Parte 1: El apartamento vacío
“¿Dónde están mi esposa y mi hijo?”, grité mientras abría la puerta principal, pero la única respuesta fue el débil llanto de un recién nacido que venía de la cocina.

Eran casi las 11:30 de la noche de Nochevieja. Se suponía que debía seguir en Stuttgart, Alemania, inspeccionando maquinaria industrial hasta después de las fiestas, pero cambié mi vuelo a última hora y pagué un precio desorbitado para volver a Nueva York sin avisar a nadie. Quería sorprender a mi esposa, Maya, que había tenido una cesárea de urgencia tan solo once días antes, y por fin tener en brazos a nuestro hijo recién nacido, Liam, por primera vez.

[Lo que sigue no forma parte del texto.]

-- ==== Sys2Proof/Laws/Decode.lean ====
section
/-! SUPPORT. The command decoder's small lemmas, and each decode's outcome once: which of its cases it
returns (R150, R170, R190, R104). -/

namespace Sys2Proof

@[simp] theorem decodeVariant_variantCode (i : Instr) : decodeVariant (variantCode i) = i := by
  cases i <;> rfl

@[simp] theorem variantCode_decodeVariant (v : VariantCode) : variantCode (decodeVariant v) = v := by
  revert v
  decide

@[simp] theorem commandVariant_zext32 (v : VariantCode) : commandVariant (zext32 v) = v := by
  revert v
  decide

theorem wordOfBytes_wordBytes (w : Word) :
    wordOfBytes (w.extractLsb' 0 8) (w.extractLsb' 8 8) (w.extractLsb' 16 8) (w.extractLsb' 24 8) = w := by
  apply BitVec.eq_of_getLsbD_eq
  intro i hi
  simp only [wordOfBytes, BitVec.getLsbD_append, BitVec.getLsbD_extractLsb']
  by_cases h₁ : i < 8
  · simp [h₁]
  · by_cases h₂ : i < 16
    · simp [h₁, show i - 8 < 8 by omega, show 8 + (i - 8) = i by omega]
    · by_cases h₃ : i < 24
      · simp [h₁, show ¬ i - 8 < 8 by omega, show i - 8 - 8 < 8 by omega,
          show 16 + (i - 8 - 8) = i by omega]
      · simp [h₁, show ¬ i - 8 < 8 by omega, show ¬ i - 8 - 8 < 8 by omega,
          show i - 8 - 8 - 8 < 8 by omega, show 24 + (i - 8 - 8 - 8) = i by omega]

/-- The bytes of a word decode to the word's command, and the bytes after them are left. -/
theorem decode_wordBytes (w : Word) (rest : List Byte) :
    decode (wordBytes w ++ rest) = .ok (decodeWord w, rest) := by
  show Except.ok (decodeWord (wordOfBytes _ _ _ _), rest) = _
  rw [wordOfBytes_wordBytes]

namespace Machine

/-- The command in flight is the one PENDING_VAR names. -/
@[simp] theorem decodeWord_latchedWord (s : State) :
    decodeWord (latchedWord s) = decodeVariant s.pendingVar := by
  simp [decodeWord, latchedWord]

/-- The outcome of a command, with its operands named. -/
def commandOutcome (i : Instr) (len : FrameLen) (f : Frame) (enf : Bool) : DecodeOutcome :=
  match i with
  | .decodeClassic => decodeClassic len f
  | .decodeEg53ma4 => decodeEg53ma4 len f
  | .decodeSe3 => decodeSe3 len f enf
  | .reservedVariant => decodeReserved

/-- Everything `exec` can do: it commits the command's outcome. -/
theorem exec_eq (i : Instr) (s : State) :
    exec i s = .next (complete (commandOutcome i s.lenBits s.frame s.se3ParityEn) s) := by
  cases i <;> rfl

theorem decodeFrame_eq (v : VariantCode) (len : FrameLen) (f : Frame) (enf : Bool) :
    decodeFrame v len f enf = commandOutcome (decodeVariant v) len f enf := rfl

/-- A Classic decode of a wrong length (R151). -/
theorem decodeClassic_length {len : FrameLen} (f : Frame) (h : len ≠ 68) :
    decodeClassic len f = fail .frameLengthMismatch 0 :=
  dif_neg h

/-- A Classic decode of the right length, over the frame's bytes (R150, R152). -/
theorem decodeClassic_68 (f : Frame) : decodeClassic 68 f = unpackClassic (frameBytes f 4 8) :=
  (dif_pos rfl).trans (congrArg unpackClassic (extract_classic f 68 _))

/-- An EG53MA4 decode of a wrong length (R171). -/
theorem decodeEg53ma4_length {len : FrameLen} (f : Frame) (h : len ≠ 120) :
    decodeEg53ma4 len f = fail .frameLengthMismatch 1 :=
  dif_neg h

/-- An EG53MA4 decode of the right length, over the frame's bytes (R170, R172). -/
theorem decodeEg53ma4_120 (f : Frame) : decodeEg53ma4 120 f = unpackEg53ma4 (frameBytes f 40 10) :=
  (dif_pos rfl).trans (congrArg unpackEg53ma4 (extract_eg f 120 _))

/-- An SE3 decode of a wrong length (R191). -/
theorem decodeSe3_length {len : FrameLen} (f : Frame) (enf : Bool) (h₁ : len ≠ 52) (h₂ : len ≠ 53) :
    decodeSe3 len f enf = fail .frameLengthMismatch 2 :=
  dif_neg fun h => h.elim h₁ h₂

/-- An SE3 decode of an accepted length, over the frame's bytes (R190, R192). -/
theorem decodeSe3_accepted {len : FrameLen} (f : Frame) (enf : Bool) (h : len = 52 ∨ len = 53) :
    decodeSe3 len f enf = unpackSe3 (frameBytes f 16 4 ++ [frameField f 48 4 ++ 0#4]) enf :=
  (dif_pos h).trans (congrArg (unpackSe3 · enf) (extract_se3 f _ _))

end Machine

end Sys2Proof
end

Mi maleta estaba llena de regalos que había elegido cuidadosamente durante el viaje. Había ropa de abrigo para Liam, artículos de recuperación para Maya, bombones para mi madre y un frasco de perfume caro para mi hermana Chloe. En ese momento, seguía creyendo que cada uno de ellos merecía mi atención.
El apartamento en Park Slope estaba oscuro, helado y extrañamente silencioso. No había señales de ninguna celebración, ni cena en la mesa, ni siquiera sobras en la cocina. Al cruzar la sala, vi pañales usados, un envase abierto de leche de fórmula barata y vasos vacíos esparcidos por todas partes, pero nada me preparó para lo que encontré después.
Maya estaba sentada en una silla plegable dura, vestida únicamente con un pijama fino y un cárdigan viejo. Su rostro había palidecido, sus labios estaban agrietados y una mano presionaba con fuerza contra la incisión quirúrgica bajo un suéter manchado de sangre. Frente a ella había un vaso de fideos instantáneos que se habían enfriado hacía rato, mientras Liam lloraba en silencio dentro de una cuna de mimbre, envuelto en una manta demasiado fina para una gélida noche de diciembre.
—David… ¿por qué has vuelto? —susurró Maya mientras intentaba ponerse de pie—. Ve a descansar. Yo… te prepararé algo de comer.
Apenas logró levantarse antes de que sus rodillas cedieran. La sujeté justo antes de que cayera al suelo de madera, y la sostuve en mis brazos mientras temblaba.
¿Dónde están mi madre, Chloe y Mark? ¿Dónde está toda la comida que compré? —pregunté, sin poder contener la rabia—. ¡Les envié catorce mil dólares para que te cuidaran!